Running world rocked by allegations against its most powerful voice

Former distance runner Alberto Salazar yells out lap times to distance runner Mo Farah, from  Britain, during the 10,000-meter race in the Prefontaine Classic track and field meet in Eugene, Ore., Friday, May 29, 2015.  Farah, who is coached by Salazar, won the race with a time of 26:50.97. AP Photo/Don Ryan.

Is famed long-distance runner and coach Alberto Salazar the sports world’s next icon to fall?

Former team members of Salazar, including a Duluth native, are alleging today that he was a cheat.

Kara Goucher, of Portland, Ore. finished third at the Boston Marathon in 2009. AP Photo/Elise Amendola.

“He is sort of a win-at-all-costs person and it’s hurting the sport,” says Kara Goucher, who left Salazar’s Oregon Project in 2011 after seven years.

“If the sport’s to be saved,” Goucher says in a ProPublica/BBC investigation, “it can’t keep going on the way it is.”

Goucher won the bronze in the 10K at the 2007 world championships and has known about Salazar’s alleged drug doping and cheating techniques firsthand. She said she was afraid to say anything up to now, ProPublica says.

Five months after she gave birth to Colt in 2010, Salazar was unhappy about Goucher’s weight, she says. Salazar had previously recommended that several female runners he deemed overweight take over-the-counter supplements marketed as fat-burners. But for Goucher, he had something different in mind. “You need to just take some Cytomel,” she says he told her. Cytomel is the brand name for a form of synthetic thyroid hormone, prescribed when the thyroid is naturally underactive, which can lead to weight gain and fatigue.

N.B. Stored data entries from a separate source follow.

theorem ld_loads (g : Guard) (m : MemF) (whole : m.d.toNat % widRegs m.wid = 0) :
    EachLane (.ld g m) fun s _ f v => ∃ bytes k s1 s2, loadAccess s f m = .ok (bytes, k, s1) ∧
      acquireLoad s1 f [f] m k = .ok s2 ∧ v = putLoaded s2 f m.wid m.d bytes := by
  refine lanewise_of _ _ _ (fun s => @rfl _ (execLd g m s)) ?_
  rintro s r _ u l f how v - ready ⟨rfl, bytes, k, s1, s2, access, acquire, rfl⟩
  simp only [needWid_ready ready (group_mem_memSpans m) whole, access, acquire, Res.bind_ok]

theorem lds_loads (g : Guard) (m : MemF) :
    Flockwise (.lds g m) fun s _ f fs v => ∃ bytes k s1 s2, loadAccess s f m = .ok (bytes, k, s1) ∧
      acquireLoad s1 f fs m k = .ok s2 ∧ v = setSreg s2 f m.d (extend m.wid (natOfBytes bytes)) := by
  refine flockwise_of _ _ _ (fun s => @rfl _ (execLds g m s)) ?_
  rintro s r _ f fs u - - - - - ⟨bytes, k, s1, s2, access, acquire, rfl⟩
  simp only [access, acquire, Res.bind_ok]

/-! ### A state in which the access of a word passes its checks, and the group starts elsewhere -/

/-- A fibre of eight registers on lane 0 of flock 0. -/
def groupFibre : Fibre := { Fibre.blank with alloc := 8, regs := List.replicate 8 0, loc := .flock 0 }

/-- It is alone in its flock, at the first of two words; its team has a lane-private slice of 16 bytes. -/
def groupState : State :=
  { State.reset with
    teams := [(0, { Team.blank with p := 16 })]
    fibres := [(0, groupFibre)], flocks := [(0, { Flock.blank with lanes := [some 0] })], runs := [udRun] }

/-- Sixteen bytes at offset 0 of the slice, to or from the group that starts at V1. -/
def groupMem : MemF := ⟨1, .s 0, .q, 0, .none, .lane, .fibre, .plain, false⟩

theorem groupState_issuing : Issuing groupState udRun := by
  refine ⟨⟨[], rfl⟩, fun l hl => ?_⟩
  have lanes : udRun.lanes.lanes = [0] := by decide
  obtain rfl : l = 0 := by simpa [lanes] using hl
  exact ⟨0, groupFibre, rfl, rfl, rfl, rfl, rfl⟩

theorem groupState_acting : groupState.acting udRun ⟨0, false⟩ = [(0, 0)] := by decide

theorem groupState_advanced : advanceLanes groupState udRun (udRun.lanes &&& ~~~guardMask groupState udRun ⟨0, false⟩) =
    groupState := by
  have none : (udRun.lanes &&& ~~~guardMask groupState udRun ⟨0, false⟩).lanes = [] := by decide
  rw [advanceLanes, none]
  rfl

/-- V1 to V4 are the fibre's own registers with no write outstanding, which is all that RegsReady asks of a group of four. -/
theorem groupMem_ready {i : Instr} (h : laneSpans i = [(1, 4)]) : RegsReady i groupFibre := by
  refine ⟨rfl, fun p hp => ?_⟩
  rw [h] at hp
  obtain rfl := List.mem_singleton.1 hp
  decide

/-- A word by which the lane goes on, as a statement says, leaves the run at the next word. -/
theorem groupState_onward {i : Instr} {pre : State → Run → Nat → State → Prop} (h : EachLane i pre)
    (guard : i.guard = ⟨0, false⟩) (spans : laneSpans i = [(1, 4)]) {v : State} (done : pre groupState udRun 0 v)
    (runs : v.runs = groupState.runs) : ∃ t, exec i groupState = .next t ∧ t.runs = [udRun.onward] := by
  have chain : LaneChain i udRun (fun s r f how v => how = .next ∧ pre s r f v) (groupState.acting udRun i.guard)
      (advanceLanes groupState udRun (udRun.lanes &&& ~~~guardMask groupState udRun i.guard))
      (v.modFib 0 (advanceFibre udRun)) 0 0 := by
    rw [guard, groupState_acting, groupState_advanced]
    exact ⟨groupMem_ready spans, .next, v, 0, 0, ⟨rfl, done⟩, ⟨rfl, rfl, rfl⟩, rfl, rfl⟩
  obtain ⟨t, ht, -, -, onward⟩ := h groupState udRun _ 0 0 groupState_issuing chain
  exact ⟨t, ht, onward (by decide) rfl runs⟩

/-- The load passes every check of its address. -/
theorem groupLoad_passes : ∃ bytes k s1, loadAccess groupState 0 groupMem = .ok (bytes, k, s1) ∧ s1.runs = groupState.runs := by
  have passes : (match loadAccess groupState 0 groupMem with
      | .ok q => decide (q.2.2.runs = groupState.runs)
      | _ => false) = true := by decide +kernel
  split at passes
  · next q h => exact ⟨q.1, q.2.1, q.2.2, h, of_decide_eq_true passes⟩
  · cases passes

/-- R166: the word raises ILLEGAL 0x36 all the same, which no frame takes, and the run ends. -/
theorem groupLoad_raises {t : State} (h : exec (.ld ⟨0, false⟩ groupMem) groupState = .next t) : t.runs = [] := by
  have ends : (match exec (.ld ⟨0, false⟩ groupMem) groupState with
      | .next t => t.runs.isEmpty
      | _ => true) = true := by decide +kernel
  rw [h] at ends
  exact List.isEmpty_iff.1 ends

/-- Refutes O26: LD.q to V1, whose registers are ready as RegsReady says and whose access passes its checks, but which
raises, since its group does not start at a multiple of 4. `ld_loads` is the clause for a group that does, `lds_loads` the
one of LDS. -/
theorem not_loads : ¬ Obligations.Loads := by
  unfold Obligations.Loads
  rintro ⟨loads, -⟩
  obtain ⟨ld, -⟩ := loads ⟨0, false⟩ groupMem
  obtain ⟨bytes, k, s1, access, runs⟩ := groupLoad_passes
  obtain ⟨t, ht, onward⟩ := groupState_onward ld rfl rfl ⟨bytes, k, s1, by decide, access, rfl⟩ runs
  rw [groupLoad_raises ht] at onward
  cases onward

end Sys2Proof.Machine
end

section
/-! PROOFS. Stores (R171), from the same group of registers. -/

namespace Sys2Proof.Machine

theorem st_queues (g : Guard) (m : MemF) (whole : m.d.toNat % widRegs m.wid = 0) :
    EachLane (.st g m) fun s r f v => ∃ b va ps fold s1 s2, memBase s f m.base m.space .store = .ok b ∧
      checkStore s f m.space (b + m.ofs.signExtend 64) (Wid.bytes m.wid) (Wid.align m.wid) = .ok (va, ps, fold, s1) ∧
      (if m.ord = .rel then drainAt s1 f (actScope ps m.scope) false else .ok s1) = .ok s2 ∧
      v = let p := startTok s2 r m.ft [f]
        pushStore p.2 f va ps (storeBytes (p.2.fib f) m.wid m.d) m.scope m.line fold (p.2.fib f).k p.1 := by
  refine lanewise_of _ _ _ (fun s => @rfl _ (execSt g m s)) ?_
  rintro s r _ u l f how v head ready ⟨rfl, b, va, ps, fold, s1, s2, base, checks, drain, rfl⟩
  simp only [needWid_ready ready (group_mem_memSpans m) whole, base, checks, drain, Res.bind_ok, State.run_eq head]

theorem sts_queues (g : Guard) (m : MemF) :
    Flockwise (.sts g m) fun s r f fs v => ∃ b va ps fold s1 s2, memBase s f m.base m.space .store = .ok b ∧
      checkStore s f m.space (b + m.ofs.signExtend 64) (Wid.bytes m.wid) (Wid.align m.wid) = .ok (va, ps, fold, s1) ∧
      (if m.ord = .rel then releaseAll s1 fs (actScope ps m.scope) else .ok s1) = .ok s2 ∧
      v = let p := startTok s2 r m.ft fs
        pushStore p.2 f va ps (bytesOfNat (Wid.bytes m.wid) (sreg p.2 f m.d).toNat) m.scope m.line fold
          (if m.ord = .rel then greatestK s2 fs else (s2.fib f).k) p.1 := by
  refine flockwise_of _ _ _ (fun s => @rfl _ (execSts g m s)) ?_
  rintro s r _ f fs u head - - - - ⟨b, va, ps, fold, s1, s2, base, checks, drain, rfl⟩
  unfold releaseAll at drain
  simp only [base, checks, drain, Res.bind_ok, State.run_eq head, greatestK]

/-! ### The word from a group that starts elsewhere -/

theorem groupState_whole : Whole groupState udRun ⟨0, false⟩ 0 [] :=
  { toIssuing := groupState_issuing, all := by decide, acts := by decide }

/-- The store passes every check of its address, with no fold open. -/
theorem groupStore_passes : ∃ b va ps s1, memBase groupState 0 groupMem.base groupMem.space .store = .ok b ∧
    checkStore groupState 0 groupMem.space (b + groupMem.ofs.signExtend 64) (Wid.bytes groupMem.wid)
      (Wid.align groupMem.wid) = .ok (va, ps, none, s1) := by
  have base : memBase groupState 0 groupMem.base groupMem.space .store = .ok 0 := rfl
  have passes : (match checkStore groupState 0 groupMem.space (0 + groupMem.ofs.signExtend 64) (Wid.bytes groupMem.wid)
      (Wid.align groupMem.wid) with
      | .ok q => q.2.2.1.isNone
      | _ => false) = true := by decide +kernel
  split at passes
  · next q h =>
    obtain ⟨va, ps, fold, s1⟩ := q
    obtain rfl := Option.isNone_iff_eq_none.1 passes
    exact ⟨0, va, ps, s1, base, h⟩
  · cases passes

/-- R166: the word raises ILLEGAL 0x36 all the same, and no store joins the queue. -/
theorem groupStore_raises {t : State} (h : exec (.st ⟨0, false⟩ groupMem) groupState = .next t) :
    (t.fib 0).queue = [] := by
  have ends : (match exec (.st ⟨0, false⟩ groupMem) groupState with
      | .next t => (t.fib 0).queue.isEmpty
      | _ => true) = true := by decide +kernel
  rw [h] at ends
  exact List.isEmpty_iff.1 ends

/-- Refutes O27: ST.q from V1, whose registers are ready as RegsReady says and whose access passes its checks, but which
joins no queue, since its group does not start at a multiple of 4. `st_queues` is the clause for a group that does,
`sts_queues` the one of STS. -/
theorem not_stores : ¬ Obligations.Stores := by
  unfold Obligations.Stores
  rintro ⟨stores, -⟩
  obtain ⟨-, -, joins⟩ := stores ⟨0, false⟩ groupMem
  obtain ⟨b, va, ps, s1, base, checks⟩ := groupStore_passes
  obtain ⟨t, ht, -, q, queue, -⟩ :=
    joins groupState udRun 0 b va ps s1 groupState_whole (groupMem_ready rfl) (by decide) base checks
  rw [groupStore_raises ht] at queue
  exact List.append_ne_nil_of_right_ne_nil _ (List.cons_ne_nil q []) queue.symm

end Sys2Proof.Machine
end

section
/-! PROOFS. Full and empty bits, fences, and code invalidation. -/

namespace Sys2Proof.Machine

variable {s u : State} {r : Run}

/-! ### Full and empty bits (R175, R315) -/

/-- What a lane that sets or clears the bit of a line does. -/
def setsBit (m : LineF) (full : Bool) (s : State) (_ : Run) (f : Nat) (v : State) : Prop := ∃ b va ps s1 s2,
  let key := (firstPiece ps).place.key
  memBase s f m.base m.space .store = .ok b ∧
  resolve s f m.space (b + m.ofs.signExtend 64) 1 1 .store = .ok (va, ps, s1) ∧ (firstPiece ps).place.kind = .scratch ∧
  (if m.ord = .rel then drainAt s1 f m.scope false else .ok s1) = .ok s2 ∧
  onItsWay (reachCore s2 f key) f key = false ∧ v = setLineBit (reachCore s2 f key) key full

theorem lineBit_ok {m : LineF} {full : Bool} {f : Nat} {v : State} (h : setsBit m full s r f v) :
    lineBit s f m full = .ok (.next, v) := by
  obtain ⟨b, va, ps, s1, s2, base, place, scratch, drain, arrived, rfl⟩ := h
  simp only [lineBit, base, place, scratch, drain, arrived, Res.bind_ok, ne_eq, not_true_eq_false, if_false]
  rfl

theorem lnset_sets (g : Guard) (m : LineF) : EachLane (.lnset g m) (setsBit m true) := by
  refine lanewise_of _ _ _ (fun s => @rfl _ (execLnset g m s)) ?_
  rintro s r _ u l f how v - - ⟨rfl, h⟩
  exact lineBit_ok h

theorem lnclr_clears (g : Guard) (m : LineF) : EachLane (.lnclr g m) (setsBit m false) := by
  refine lanewise_of _ _ _ (fun s => @rfl _ (execLnclr g m s)) ?_
  rintro s r _ u l f how v - - ⟨rfl, h⟩
  exact lineBit_ok h

/-! ### Fences (R180, R181) -/

theorem fence_orders (g : Guard) (scope : Scope) (o : Ord) : EachLane (.fence g scope o) fun s _ f v => ∃ s1,
    (if o = .rel ∨ o = .ar then drainAt s f scope false else .ok s) = .ok s1 ∧
    (if o = .acq ∨ o = .ar then advanceView s1 f scope (s1.fib f).lineStamp else .ok s1) = .ok v := by
  refine lanewise_of _ _ _ (fun s => @rfl _ (execFence g scope o s)) ?_
  rintro s r _ u l f how v - - ⟨rfl, s1, drain, advance⟩
  simp only [Bool.or_eq_true, decide_eq_true_eq, drain, Res.bind_ok, advance]

/-- A change that leaves the value at a key of a table with rising keys leaves the table. -/
theorem tabPut_self {α : Type} {t : Tab α} {k : Nat} {v : α} (rising : (t.map (·.1)).Pairwise (· < ·))
    (h : tabGet t k = some v) : tabPut t k v = t := by
  induction t with
  | nil => cases h
  | cons p t ih =>
    obtain ⟨j, w⟩ := p
    rw [List.map_cons, List.pairwise_cons] at rising
    rw [tabGet] at h
    split at h
    · next same =>
      cases h
      simp [tabPut, same]
    · next other =>
      have above : j < k := rising.1 k (List.mem_map.2 ⟨_, mem_of_tabGet t k v h, rfl⟩)
      rw [tabPut, if_neg above.not_gt, if_neg above.ne', ih rising.2 h]

theorem modFibs_self {fs : List Nat} {g : Fibre → Fibre} (rising : (s.fibres.map (·.1)).Pairwise (· < ·))
    (h : ∀ f ∈ fs, ∀ x, tabGet s.fibres f = some x → g x = x) : s.modFibs fs g = s := by
  induction fs with
  | nil => rfl
  | cons f fs ih =>
    have first : s.modFib f g = s := by
      cases hx : tabGet s.fibres f with
      | none => simp only [State.modFib, tabMod, hx]
      | some x => simp only [State.modFib, tabMod, hx, h f List.mem_cons_self x hx, tabPut_self rising hx]
    rw [State.modFibs, List.foldl_cons, first]
    exact ih fun f hf => h f (List.mem_cons_of_mem _ hf)

/-- R181: where every acting fibre has its T0, recording it again changes nothing. -/
theorem recordT0_recorded {g : Guard} (hI : Issuing s r) (rising : (s.fibres.map (·.1)).Pairwise (· < ·))
    (recorded : ∀ f ∈ actors s r g, (s.fib f).scStart.isSome) : recordT0 s g = s := by
  obtain ⟨rest, hr⟩ := hI.head
  have fibres : (Machine.actingMask s r g).lanes.filterMap (s.flk r.flock).fibreAt = actors s r g := by
    rw [hI.actingMask]
    rfl
  unfold recordT0
  rw [hr]
  dsimp only
  rw [fibres]
  refine modFibs_self rising fun f hf x hx => ?_
  have some := recorded f hf
  rw [State.fib_eq s f x hx] at some
  obtain ⟨t0, ht⟩ := Option.isSome_iff_exists.1 some
  rw [ht, Option.getD_some, ← ht]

When Goucher asked how she would get it, she says Salazar told her, “Just ask Galen for some of his, he has a prescription for it.”

Goucher was already taking one synthetic thyroid hormone, Levoxyl, which she had been prescribed before coming to the Oregon Project for an underactive thyroid caused by Hashimoto’s disease. She called her endocrinologist and asked whether she should also take Cytomel. “He said absolutely not. You don’t need that, don’t take it,” Goucher says. Cytomel’s label specifically says that prescribed dosages of thyroid hormone drugs are not effective for weight loss, and that larger doses “may produce serious or even life-threatening manifestations of toxicity.”

“Maybe four or five days go by,” Goucher says, “and Alberto brought me [Cytomel] that I didn’t have a prescription for.” The pill bottle’s label had been ripped off and Salazar had hand-written Cytomel on it. Goucher says she didn’t take it, and Adam Goucher added that her endocrinologist later chastised Salazar, telling him to stop playing doctor. Neither Salazar nor Rupp responded to questions about Cytomel.

The Oregon Project was formed by Nike to help Americans compete with Ethiopians and Kenyans on the world’s long-distance running stage.

The allegations against Salazar come with risk to those making them. There is no more powerful person in U.S. track and last year two non-Oregon Project athletes were disqualified from the indoor national championships at Salazar’s insistence.

None of the Nike Oregon Project athletes has ever failed a drug test, the BBC points out. But it says at least seven athletes or staff associated with the Nike Oregon Project have gone to the U.S. Anti-Doping Agency with their concerns.

The USADA had no comment.

Goucher also declined an MPR interview.